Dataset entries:

· · · · ·

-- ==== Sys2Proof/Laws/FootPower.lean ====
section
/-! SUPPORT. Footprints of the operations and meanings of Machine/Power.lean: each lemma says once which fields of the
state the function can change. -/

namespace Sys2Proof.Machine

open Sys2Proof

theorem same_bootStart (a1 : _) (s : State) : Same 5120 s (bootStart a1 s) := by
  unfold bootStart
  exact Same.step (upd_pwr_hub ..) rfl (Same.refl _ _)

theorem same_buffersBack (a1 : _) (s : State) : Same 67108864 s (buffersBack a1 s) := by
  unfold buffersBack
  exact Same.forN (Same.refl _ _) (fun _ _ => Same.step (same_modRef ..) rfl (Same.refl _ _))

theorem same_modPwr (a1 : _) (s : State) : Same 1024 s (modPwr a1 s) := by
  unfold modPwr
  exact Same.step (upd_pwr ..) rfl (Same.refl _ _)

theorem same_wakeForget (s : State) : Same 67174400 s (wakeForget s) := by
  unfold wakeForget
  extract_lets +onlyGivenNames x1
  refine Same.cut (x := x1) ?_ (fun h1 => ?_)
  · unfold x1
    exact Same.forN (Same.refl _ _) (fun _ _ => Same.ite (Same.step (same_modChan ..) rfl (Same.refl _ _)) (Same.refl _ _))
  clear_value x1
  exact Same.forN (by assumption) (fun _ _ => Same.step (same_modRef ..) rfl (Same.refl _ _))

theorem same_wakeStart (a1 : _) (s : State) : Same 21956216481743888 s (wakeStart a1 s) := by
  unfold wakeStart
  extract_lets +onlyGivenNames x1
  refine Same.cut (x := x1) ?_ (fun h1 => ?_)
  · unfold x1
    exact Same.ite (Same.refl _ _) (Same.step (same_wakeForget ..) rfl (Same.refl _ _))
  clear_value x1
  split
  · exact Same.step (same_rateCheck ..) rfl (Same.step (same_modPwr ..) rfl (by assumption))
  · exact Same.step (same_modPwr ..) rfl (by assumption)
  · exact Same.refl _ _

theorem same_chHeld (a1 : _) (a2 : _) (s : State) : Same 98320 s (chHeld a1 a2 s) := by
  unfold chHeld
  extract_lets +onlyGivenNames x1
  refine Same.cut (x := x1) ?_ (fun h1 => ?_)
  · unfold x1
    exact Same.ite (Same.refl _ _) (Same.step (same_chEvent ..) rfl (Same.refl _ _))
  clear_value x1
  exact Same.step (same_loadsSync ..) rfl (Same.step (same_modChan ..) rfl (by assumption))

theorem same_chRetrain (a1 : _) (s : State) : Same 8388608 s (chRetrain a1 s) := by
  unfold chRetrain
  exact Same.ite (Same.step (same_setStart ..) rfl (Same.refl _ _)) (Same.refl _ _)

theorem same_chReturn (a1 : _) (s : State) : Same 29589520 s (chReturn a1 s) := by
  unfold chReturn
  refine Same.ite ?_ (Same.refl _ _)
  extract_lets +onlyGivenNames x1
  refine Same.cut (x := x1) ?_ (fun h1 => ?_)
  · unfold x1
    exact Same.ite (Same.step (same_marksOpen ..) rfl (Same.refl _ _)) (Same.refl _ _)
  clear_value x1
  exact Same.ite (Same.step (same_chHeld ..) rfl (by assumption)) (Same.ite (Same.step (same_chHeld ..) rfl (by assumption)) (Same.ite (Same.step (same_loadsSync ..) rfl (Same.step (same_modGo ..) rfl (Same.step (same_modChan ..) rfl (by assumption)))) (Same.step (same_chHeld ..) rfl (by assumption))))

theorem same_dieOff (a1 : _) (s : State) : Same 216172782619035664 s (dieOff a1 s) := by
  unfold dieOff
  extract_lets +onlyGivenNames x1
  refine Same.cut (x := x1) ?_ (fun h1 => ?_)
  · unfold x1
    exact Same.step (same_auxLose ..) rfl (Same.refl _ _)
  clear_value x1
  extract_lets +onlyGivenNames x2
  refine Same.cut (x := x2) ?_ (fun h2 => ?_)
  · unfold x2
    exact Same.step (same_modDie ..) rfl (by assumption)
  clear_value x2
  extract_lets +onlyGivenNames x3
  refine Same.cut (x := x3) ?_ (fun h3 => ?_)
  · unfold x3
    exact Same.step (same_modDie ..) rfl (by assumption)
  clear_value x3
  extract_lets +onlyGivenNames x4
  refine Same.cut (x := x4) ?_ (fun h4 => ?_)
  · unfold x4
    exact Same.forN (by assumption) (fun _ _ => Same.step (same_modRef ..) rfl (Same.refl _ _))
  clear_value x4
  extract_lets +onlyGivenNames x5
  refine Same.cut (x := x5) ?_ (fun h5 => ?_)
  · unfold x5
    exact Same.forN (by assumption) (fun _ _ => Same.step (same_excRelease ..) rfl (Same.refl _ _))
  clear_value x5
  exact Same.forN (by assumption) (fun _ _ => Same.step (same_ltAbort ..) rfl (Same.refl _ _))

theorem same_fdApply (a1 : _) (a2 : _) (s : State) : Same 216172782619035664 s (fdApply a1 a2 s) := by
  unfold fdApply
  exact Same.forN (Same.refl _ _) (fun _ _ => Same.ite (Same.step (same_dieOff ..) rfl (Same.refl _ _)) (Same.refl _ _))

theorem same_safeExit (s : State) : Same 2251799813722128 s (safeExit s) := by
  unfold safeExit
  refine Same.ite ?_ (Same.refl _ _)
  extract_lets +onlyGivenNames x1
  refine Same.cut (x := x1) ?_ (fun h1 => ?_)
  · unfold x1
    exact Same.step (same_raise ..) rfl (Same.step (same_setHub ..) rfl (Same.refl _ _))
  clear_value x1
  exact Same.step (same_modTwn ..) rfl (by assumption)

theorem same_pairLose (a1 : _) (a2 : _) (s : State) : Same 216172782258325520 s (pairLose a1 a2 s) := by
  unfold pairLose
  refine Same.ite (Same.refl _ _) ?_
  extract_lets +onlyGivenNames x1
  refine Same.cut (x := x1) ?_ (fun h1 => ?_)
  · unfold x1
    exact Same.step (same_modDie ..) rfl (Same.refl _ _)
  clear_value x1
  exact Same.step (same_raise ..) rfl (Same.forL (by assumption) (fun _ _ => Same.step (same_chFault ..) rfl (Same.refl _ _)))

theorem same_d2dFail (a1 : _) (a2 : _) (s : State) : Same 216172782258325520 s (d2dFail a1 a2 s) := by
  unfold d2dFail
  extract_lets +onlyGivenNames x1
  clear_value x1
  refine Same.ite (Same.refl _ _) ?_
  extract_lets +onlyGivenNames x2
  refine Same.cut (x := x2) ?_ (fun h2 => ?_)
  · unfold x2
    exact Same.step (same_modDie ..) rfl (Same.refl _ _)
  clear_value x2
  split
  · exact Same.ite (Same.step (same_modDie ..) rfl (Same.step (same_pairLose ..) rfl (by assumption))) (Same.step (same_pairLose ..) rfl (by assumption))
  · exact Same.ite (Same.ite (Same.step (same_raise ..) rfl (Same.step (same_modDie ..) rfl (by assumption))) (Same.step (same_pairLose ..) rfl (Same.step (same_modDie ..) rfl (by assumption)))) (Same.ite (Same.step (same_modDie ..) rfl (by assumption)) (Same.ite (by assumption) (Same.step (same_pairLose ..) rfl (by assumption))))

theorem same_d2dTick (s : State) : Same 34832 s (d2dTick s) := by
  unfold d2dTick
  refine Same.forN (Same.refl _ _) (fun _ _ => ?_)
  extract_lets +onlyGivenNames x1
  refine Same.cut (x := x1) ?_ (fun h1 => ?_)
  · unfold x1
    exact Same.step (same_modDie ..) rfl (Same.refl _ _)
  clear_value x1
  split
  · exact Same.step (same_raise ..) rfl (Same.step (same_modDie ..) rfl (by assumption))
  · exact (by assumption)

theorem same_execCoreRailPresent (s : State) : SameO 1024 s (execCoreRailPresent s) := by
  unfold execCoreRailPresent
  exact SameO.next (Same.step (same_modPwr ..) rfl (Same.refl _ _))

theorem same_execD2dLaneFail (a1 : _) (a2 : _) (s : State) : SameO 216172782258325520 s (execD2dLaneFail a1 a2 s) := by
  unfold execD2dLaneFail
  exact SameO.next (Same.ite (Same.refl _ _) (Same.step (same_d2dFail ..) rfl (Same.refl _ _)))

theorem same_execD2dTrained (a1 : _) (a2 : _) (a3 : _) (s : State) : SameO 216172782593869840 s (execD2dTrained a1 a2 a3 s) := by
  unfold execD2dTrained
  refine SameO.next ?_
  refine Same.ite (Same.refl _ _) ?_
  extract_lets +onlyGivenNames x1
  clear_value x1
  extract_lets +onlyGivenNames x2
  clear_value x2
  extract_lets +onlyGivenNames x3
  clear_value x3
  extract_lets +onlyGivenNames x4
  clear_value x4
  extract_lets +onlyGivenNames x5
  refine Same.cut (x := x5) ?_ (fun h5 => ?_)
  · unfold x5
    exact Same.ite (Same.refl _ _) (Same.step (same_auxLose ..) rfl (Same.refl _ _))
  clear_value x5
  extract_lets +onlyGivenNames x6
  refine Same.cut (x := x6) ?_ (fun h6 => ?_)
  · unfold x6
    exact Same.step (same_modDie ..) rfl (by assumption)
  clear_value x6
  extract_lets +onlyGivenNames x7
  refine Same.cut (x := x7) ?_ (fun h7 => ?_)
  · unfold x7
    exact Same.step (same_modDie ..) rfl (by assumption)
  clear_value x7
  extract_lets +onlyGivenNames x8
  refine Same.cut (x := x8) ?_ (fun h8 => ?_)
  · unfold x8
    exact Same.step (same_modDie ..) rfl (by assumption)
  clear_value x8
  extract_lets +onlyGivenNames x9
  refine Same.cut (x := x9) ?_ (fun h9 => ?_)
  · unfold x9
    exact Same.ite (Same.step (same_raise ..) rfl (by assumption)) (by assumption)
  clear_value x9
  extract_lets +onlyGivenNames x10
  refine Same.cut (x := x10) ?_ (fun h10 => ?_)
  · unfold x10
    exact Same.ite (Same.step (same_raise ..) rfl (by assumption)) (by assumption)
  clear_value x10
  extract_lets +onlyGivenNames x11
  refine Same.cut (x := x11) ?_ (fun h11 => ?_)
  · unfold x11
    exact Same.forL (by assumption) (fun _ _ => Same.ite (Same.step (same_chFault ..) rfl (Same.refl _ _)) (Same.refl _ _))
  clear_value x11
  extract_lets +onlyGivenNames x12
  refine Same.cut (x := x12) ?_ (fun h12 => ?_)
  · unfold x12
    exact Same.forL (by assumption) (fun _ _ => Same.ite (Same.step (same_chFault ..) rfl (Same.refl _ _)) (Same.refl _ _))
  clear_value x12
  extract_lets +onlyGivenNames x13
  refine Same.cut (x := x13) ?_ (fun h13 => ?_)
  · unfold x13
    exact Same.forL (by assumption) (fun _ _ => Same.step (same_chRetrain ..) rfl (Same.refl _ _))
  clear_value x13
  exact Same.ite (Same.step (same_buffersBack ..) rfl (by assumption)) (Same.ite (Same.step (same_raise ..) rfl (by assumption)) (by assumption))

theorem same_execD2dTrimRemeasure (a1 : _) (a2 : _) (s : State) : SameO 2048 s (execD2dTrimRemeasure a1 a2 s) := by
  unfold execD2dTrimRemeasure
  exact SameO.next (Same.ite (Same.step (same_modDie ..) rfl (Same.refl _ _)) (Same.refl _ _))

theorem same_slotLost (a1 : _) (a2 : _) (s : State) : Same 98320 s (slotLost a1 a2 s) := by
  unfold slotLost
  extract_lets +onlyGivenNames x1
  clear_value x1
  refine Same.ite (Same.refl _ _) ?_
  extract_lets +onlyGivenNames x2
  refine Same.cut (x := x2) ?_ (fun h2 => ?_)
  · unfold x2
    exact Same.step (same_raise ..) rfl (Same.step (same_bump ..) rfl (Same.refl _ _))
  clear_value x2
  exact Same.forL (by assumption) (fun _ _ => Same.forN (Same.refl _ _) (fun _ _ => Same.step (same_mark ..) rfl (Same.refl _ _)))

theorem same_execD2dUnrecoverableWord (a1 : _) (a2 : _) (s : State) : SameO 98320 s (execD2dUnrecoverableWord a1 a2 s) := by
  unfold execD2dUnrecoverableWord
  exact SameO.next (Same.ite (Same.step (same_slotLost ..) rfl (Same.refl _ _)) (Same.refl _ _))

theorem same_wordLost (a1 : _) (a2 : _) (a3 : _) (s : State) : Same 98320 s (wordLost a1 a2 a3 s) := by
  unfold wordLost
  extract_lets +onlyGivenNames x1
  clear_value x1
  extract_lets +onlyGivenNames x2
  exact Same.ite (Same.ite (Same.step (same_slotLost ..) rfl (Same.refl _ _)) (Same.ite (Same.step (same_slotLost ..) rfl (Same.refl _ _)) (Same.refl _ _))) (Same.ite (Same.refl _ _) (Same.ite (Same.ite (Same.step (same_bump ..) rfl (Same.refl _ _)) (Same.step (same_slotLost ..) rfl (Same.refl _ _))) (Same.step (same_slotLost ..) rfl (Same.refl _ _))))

· · · · ·

WORK TO BE COMPLETED: Whenever the string "wakeStart" shows up in a line of the records, copy that line.

ANSWER BOX:
theorem same_wakeStart (a1 : _) (s : State) : Same 21956216481743888 s (wakeStart a1 s) := by
  unfold wakeStart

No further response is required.